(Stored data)
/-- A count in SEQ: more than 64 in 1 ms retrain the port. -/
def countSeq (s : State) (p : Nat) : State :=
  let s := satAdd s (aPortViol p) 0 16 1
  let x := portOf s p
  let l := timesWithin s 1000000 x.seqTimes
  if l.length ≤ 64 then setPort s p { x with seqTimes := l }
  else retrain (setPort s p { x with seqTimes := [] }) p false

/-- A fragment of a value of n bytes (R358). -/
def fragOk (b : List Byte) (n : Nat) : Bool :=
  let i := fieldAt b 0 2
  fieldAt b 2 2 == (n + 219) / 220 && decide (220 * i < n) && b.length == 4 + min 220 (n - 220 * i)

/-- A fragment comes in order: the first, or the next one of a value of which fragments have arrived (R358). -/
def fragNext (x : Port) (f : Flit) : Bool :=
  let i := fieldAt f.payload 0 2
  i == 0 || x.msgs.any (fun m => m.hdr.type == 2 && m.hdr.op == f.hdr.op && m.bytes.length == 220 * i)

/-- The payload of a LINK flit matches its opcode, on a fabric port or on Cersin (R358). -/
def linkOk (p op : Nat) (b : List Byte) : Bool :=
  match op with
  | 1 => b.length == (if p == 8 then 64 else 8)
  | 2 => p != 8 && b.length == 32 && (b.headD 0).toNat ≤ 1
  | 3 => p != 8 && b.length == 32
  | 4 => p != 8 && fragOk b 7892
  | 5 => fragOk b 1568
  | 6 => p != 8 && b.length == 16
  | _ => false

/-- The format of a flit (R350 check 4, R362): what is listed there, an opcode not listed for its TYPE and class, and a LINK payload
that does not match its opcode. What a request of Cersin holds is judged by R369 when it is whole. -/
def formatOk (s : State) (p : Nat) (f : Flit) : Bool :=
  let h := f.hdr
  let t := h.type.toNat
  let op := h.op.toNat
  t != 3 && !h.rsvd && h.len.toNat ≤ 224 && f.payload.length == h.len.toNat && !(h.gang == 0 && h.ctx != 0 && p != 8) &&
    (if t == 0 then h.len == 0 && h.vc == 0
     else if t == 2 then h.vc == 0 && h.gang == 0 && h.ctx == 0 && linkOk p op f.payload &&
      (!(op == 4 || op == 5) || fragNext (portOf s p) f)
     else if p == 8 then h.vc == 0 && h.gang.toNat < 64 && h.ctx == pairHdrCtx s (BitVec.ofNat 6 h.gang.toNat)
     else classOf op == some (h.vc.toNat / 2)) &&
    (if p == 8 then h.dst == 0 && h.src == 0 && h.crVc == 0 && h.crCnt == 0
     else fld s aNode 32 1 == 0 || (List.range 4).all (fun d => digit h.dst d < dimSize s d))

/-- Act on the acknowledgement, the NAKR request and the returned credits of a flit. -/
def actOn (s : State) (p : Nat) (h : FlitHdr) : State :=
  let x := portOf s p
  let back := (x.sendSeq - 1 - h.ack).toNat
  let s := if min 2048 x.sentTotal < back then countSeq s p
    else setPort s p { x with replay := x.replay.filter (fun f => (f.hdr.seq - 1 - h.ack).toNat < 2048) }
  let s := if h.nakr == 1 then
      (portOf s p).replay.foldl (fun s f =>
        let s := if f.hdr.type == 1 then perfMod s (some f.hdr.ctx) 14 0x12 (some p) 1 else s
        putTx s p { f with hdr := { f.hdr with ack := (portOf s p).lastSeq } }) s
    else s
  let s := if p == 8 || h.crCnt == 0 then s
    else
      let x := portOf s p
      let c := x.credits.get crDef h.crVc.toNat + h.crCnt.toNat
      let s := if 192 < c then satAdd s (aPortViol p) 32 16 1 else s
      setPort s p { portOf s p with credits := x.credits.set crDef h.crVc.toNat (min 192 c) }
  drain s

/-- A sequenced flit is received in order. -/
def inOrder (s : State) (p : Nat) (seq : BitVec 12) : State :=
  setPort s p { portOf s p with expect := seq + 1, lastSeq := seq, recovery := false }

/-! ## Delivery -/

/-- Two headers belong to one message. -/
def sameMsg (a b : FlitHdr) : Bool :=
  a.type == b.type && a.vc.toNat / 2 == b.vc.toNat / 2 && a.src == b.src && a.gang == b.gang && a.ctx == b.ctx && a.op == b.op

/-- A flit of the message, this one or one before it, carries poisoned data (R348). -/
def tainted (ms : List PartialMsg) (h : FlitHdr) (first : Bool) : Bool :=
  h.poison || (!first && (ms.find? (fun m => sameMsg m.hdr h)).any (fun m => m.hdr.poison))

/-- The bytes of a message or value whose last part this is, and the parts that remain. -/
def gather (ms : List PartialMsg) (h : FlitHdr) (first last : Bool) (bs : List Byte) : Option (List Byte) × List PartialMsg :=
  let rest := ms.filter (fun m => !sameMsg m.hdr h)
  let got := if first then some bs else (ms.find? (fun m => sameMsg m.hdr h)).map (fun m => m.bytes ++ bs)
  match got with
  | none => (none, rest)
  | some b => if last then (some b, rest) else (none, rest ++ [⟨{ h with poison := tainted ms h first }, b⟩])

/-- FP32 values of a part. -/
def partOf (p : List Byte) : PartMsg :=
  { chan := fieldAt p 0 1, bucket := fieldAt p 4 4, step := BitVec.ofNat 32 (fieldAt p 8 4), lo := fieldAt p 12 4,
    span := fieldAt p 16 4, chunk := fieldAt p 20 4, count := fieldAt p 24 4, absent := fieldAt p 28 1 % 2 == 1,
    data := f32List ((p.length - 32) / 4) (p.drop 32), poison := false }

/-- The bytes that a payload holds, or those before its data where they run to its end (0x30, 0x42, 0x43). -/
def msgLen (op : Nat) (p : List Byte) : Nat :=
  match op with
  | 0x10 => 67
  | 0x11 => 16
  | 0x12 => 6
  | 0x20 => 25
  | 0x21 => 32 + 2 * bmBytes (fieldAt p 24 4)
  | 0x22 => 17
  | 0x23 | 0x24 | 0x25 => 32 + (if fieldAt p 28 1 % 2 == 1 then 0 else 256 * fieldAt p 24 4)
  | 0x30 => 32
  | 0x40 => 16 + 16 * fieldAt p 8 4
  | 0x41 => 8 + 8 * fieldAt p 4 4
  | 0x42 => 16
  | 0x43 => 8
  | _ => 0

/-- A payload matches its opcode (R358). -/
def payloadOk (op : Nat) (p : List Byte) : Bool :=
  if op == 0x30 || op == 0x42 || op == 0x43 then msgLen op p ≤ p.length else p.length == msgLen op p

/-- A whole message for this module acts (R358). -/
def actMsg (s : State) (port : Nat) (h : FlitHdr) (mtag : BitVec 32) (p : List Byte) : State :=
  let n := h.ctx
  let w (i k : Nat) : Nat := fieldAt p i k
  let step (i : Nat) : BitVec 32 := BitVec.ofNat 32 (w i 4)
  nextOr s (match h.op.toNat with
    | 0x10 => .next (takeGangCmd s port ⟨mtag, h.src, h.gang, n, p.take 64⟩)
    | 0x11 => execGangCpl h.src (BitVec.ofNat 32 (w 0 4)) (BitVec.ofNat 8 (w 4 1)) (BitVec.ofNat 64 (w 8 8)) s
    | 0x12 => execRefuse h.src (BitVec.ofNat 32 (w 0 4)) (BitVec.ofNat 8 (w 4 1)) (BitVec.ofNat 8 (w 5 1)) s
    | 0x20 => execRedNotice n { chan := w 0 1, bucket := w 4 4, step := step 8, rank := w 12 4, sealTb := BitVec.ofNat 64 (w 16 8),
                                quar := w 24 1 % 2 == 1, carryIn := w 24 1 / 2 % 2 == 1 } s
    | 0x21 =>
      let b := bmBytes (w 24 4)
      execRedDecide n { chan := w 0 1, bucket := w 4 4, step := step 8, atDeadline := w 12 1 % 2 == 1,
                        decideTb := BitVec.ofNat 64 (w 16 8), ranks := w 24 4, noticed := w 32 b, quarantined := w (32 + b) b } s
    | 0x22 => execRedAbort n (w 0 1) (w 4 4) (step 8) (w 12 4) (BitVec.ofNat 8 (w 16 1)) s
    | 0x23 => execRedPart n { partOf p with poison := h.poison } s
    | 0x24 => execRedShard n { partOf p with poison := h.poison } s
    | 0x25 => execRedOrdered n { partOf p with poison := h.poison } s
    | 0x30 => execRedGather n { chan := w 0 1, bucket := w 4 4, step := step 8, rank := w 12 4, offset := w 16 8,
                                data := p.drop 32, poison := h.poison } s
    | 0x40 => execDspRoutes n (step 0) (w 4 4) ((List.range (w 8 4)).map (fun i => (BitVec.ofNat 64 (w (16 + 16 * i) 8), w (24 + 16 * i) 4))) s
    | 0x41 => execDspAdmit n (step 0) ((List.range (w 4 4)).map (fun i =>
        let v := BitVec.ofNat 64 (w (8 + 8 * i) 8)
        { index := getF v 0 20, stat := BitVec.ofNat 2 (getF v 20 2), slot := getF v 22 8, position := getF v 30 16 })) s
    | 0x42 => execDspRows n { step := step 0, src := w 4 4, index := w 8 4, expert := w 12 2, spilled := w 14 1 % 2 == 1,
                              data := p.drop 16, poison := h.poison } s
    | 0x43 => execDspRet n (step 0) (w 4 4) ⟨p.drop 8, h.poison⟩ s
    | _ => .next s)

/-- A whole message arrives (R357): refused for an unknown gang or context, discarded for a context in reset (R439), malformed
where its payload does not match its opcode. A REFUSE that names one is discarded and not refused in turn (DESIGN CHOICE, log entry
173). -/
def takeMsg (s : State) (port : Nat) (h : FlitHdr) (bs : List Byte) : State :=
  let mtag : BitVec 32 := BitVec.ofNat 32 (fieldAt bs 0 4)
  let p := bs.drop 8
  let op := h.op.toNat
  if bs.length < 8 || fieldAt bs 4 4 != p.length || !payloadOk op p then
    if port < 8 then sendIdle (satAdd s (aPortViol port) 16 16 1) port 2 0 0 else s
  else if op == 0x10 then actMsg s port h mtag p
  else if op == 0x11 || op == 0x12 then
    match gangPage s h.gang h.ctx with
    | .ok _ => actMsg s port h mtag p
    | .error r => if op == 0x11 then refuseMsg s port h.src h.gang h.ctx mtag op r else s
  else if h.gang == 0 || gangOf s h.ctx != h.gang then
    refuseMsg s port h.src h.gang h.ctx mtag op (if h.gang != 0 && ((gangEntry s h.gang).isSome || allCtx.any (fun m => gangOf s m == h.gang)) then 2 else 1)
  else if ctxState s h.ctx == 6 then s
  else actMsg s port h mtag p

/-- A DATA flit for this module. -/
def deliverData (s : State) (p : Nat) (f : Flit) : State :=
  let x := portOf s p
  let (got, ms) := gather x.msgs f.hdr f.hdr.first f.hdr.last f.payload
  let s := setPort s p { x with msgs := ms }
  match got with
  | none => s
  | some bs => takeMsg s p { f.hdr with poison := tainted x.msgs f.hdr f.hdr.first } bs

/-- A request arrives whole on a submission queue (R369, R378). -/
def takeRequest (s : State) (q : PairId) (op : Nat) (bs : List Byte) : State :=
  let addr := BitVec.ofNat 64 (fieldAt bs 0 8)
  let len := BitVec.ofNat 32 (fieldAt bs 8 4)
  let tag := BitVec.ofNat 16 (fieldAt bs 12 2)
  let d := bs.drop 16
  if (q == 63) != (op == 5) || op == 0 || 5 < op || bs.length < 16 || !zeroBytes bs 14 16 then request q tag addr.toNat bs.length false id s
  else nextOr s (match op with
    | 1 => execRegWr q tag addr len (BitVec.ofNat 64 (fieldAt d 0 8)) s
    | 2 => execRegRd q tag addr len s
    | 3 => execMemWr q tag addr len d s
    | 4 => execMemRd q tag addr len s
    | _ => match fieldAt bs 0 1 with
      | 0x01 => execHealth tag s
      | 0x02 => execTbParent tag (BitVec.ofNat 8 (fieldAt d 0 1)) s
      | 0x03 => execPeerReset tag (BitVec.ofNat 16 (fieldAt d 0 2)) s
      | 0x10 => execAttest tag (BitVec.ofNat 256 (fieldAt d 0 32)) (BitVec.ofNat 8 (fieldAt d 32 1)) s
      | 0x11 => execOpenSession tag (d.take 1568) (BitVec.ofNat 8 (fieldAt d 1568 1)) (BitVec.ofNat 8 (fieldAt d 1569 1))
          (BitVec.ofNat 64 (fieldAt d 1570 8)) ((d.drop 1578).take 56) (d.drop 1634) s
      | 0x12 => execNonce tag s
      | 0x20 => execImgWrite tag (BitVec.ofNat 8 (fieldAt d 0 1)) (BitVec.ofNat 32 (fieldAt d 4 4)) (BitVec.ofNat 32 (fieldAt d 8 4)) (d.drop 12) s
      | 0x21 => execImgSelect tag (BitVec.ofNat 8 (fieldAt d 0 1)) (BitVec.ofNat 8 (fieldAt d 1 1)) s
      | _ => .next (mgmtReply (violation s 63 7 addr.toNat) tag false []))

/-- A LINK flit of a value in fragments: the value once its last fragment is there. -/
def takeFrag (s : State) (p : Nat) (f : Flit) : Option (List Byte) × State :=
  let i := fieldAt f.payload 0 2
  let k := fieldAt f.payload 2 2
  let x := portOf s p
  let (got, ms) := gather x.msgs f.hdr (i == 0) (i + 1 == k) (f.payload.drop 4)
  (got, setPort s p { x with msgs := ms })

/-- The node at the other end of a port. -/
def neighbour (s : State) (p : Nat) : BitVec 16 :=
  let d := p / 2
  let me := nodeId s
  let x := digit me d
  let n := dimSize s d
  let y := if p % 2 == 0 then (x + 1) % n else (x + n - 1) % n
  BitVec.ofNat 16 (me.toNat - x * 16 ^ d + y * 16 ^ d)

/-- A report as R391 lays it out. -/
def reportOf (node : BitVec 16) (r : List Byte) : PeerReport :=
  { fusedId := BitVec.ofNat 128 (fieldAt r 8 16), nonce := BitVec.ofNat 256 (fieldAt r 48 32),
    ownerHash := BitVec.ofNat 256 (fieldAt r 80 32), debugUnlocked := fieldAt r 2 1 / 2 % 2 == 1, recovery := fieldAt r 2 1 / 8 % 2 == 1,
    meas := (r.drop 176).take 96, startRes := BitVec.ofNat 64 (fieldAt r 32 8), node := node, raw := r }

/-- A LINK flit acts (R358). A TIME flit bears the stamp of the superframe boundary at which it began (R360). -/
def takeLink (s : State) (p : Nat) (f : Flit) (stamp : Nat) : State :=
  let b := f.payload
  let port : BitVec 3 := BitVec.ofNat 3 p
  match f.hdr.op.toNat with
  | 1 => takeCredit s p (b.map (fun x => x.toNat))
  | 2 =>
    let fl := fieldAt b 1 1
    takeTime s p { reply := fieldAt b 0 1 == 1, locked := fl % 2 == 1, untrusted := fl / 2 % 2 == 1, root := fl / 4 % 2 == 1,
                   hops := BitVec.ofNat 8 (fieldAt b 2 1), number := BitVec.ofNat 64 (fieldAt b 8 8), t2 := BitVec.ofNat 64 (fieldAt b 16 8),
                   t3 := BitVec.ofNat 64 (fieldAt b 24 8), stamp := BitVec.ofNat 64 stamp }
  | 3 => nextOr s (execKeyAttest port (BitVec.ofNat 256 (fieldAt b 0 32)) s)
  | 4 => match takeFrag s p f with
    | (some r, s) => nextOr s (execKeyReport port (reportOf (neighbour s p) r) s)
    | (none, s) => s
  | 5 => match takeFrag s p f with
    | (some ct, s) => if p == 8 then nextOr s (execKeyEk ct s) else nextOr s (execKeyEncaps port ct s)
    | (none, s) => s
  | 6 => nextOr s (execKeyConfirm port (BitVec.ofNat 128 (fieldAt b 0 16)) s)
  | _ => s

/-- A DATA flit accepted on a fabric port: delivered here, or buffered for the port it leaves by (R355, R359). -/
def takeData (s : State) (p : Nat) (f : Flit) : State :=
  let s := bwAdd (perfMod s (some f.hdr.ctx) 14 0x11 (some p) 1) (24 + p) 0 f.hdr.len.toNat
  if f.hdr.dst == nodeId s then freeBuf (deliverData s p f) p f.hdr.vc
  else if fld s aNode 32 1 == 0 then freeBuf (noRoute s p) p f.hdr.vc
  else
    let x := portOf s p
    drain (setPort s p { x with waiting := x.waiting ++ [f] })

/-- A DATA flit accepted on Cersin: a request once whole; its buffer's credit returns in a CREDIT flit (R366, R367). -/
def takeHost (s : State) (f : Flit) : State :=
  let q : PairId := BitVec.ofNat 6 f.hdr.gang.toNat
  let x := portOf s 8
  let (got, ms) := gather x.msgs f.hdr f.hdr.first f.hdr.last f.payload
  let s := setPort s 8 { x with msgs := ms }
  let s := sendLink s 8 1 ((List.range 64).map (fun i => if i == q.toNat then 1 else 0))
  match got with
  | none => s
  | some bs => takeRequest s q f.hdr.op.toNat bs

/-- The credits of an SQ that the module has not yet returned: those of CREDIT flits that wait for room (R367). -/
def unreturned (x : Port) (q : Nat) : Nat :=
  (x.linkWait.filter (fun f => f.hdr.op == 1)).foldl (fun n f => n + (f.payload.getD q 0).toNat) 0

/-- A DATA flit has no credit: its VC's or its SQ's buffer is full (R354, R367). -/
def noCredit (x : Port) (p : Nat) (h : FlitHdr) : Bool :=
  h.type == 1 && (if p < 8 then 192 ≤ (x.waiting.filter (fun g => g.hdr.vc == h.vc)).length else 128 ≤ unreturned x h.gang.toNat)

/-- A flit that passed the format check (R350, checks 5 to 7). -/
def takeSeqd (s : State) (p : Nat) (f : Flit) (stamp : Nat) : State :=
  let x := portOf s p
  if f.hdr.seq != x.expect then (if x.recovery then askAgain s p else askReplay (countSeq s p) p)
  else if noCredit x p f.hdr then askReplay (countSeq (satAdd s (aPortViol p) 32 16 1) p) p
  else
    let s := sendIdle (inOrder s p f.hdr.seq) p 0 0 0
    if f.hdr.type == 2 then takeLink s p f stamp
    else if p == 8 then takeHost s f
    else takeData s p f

* * *

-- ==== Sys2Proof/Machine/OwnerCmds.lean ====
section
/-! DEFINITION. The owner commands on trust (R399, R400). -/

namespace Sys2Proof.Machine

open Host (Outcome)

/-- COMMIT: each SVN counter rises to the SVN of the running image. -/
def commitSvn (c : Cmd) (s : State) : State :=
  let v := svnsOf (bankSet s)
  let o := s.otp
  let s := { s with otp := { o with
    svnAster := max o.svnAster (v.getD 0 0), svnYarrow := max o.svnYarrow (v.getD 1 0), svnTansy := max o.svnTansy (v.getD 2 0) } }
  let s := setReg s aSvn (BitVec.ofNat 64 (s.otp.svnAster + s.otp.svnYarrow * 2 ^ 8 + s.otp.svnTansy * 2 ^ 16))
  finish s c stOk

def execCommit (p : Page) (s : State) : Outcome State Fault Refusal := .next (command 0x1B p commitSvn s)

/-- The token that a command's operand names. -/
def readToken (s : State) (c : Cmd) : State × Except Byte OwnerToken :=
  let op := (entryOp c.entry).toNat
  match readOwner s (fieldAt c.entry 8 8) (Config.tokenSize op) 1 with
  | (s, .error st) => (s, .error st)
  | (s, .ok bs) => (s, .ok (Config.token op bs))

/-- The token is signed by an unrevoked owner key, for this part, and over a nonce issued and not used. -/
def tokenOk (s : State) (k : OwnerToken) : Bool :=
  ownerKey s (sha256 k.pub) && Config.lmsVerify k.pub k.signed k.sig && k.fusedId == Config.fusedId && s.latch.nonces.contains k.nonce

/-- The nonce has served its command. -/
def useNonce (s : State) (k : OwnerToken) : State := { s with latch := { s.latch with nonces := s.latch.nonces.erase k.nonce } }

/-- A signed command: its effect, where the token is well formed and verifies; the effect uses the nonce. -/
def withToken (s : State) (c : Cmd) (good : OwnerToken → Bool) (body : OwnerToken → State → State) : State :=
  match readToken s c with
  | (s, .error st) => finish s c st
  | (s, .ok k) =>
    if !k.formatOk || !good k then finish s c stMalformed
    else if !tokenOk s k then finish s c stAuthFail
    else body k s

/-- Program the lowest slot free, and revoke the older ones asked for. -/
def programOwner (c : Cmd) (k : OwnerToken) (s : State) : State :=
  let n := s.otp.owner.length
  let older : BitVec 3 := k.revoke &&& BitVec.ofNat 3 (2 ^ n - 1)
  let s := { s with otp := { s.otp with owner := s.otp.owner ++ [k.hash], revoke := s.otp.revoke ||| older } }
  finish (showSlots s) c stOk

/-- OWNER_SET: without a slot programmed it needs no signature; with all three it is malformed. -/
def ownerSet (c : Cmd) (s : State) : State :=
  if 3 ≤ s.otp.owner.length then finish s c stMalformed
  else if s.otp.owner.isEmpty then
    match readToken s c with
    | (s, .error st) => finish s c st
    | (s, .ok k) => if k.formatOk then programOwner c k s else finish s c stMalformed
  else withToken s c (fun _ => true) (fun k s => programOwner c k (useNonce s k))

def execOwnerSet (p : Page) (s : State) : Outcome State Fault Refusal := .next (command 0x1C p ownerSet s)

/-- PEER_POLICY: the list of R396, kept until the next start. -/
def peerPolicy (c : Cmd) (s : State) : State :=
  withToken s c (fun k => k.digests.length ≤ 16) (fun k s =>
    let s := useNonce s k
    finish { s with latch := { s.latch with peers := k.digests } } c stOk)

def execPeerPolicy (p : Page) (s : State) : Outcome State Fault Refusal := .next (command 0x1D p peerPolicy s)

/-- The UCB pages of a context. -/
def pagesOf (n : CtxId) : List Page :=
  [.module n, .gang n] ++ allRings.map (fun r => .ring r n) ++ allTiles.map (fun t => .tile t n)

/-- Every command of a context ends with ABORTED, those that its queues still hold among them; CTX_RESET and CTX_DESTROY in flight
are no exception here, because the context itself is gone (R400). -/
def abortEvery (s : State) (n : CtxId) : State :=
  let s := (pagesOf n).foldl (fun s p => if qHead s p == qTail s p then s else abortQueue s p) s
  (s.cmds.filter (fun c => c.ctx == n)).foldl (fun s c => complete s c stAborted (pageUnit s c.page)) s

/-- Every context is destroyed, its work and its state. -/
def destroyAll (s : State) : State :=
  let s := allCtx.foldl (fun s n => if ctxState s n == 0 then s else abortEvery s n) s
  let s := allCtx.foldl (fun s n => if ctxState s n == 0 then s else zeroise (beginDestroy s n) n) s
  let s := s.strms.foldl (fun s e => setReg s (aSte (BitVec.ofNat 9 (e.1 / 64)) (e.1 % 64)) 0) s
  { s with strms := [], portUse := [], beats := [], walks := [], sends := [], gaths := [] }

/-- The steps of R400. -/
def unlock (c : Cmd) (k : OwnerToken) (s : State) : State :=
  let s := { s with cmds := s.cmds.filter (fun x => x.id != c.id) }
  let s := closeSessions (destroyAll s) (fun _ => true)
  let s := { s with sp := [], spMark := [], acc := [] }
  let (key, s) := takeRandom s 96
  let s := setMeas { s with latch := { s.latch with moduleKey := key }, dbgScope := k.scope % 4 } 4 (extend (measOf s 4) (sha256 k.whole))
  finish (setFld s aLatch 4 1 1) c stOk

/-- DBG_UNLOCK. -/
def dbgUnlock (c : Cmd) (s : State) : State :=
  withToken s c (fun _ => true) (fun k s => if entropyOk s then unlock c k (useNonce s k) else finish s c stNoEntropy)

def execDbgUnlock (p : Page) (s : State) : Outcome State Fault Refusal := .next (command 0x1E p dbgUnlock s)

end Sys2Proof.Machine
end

Activity: From the data above, reproduce word for word the lines running from the line with "n, p.take 64⟩)" to the line with "64 (w 8 8)) s", ends included.

Answer to this problem:
    | 0x10 => .next (takeGangCmd s port ⟨mtag, h.src, h.gang, n, p.take 64⟩)
    | 0x11 => execGangCpl h.src (BitVec.ofNat 32 (w 0 4)) (BitVec.ofNat 8 (w 4 1)) (BitVec.ofNat 64 (w 8 8)) s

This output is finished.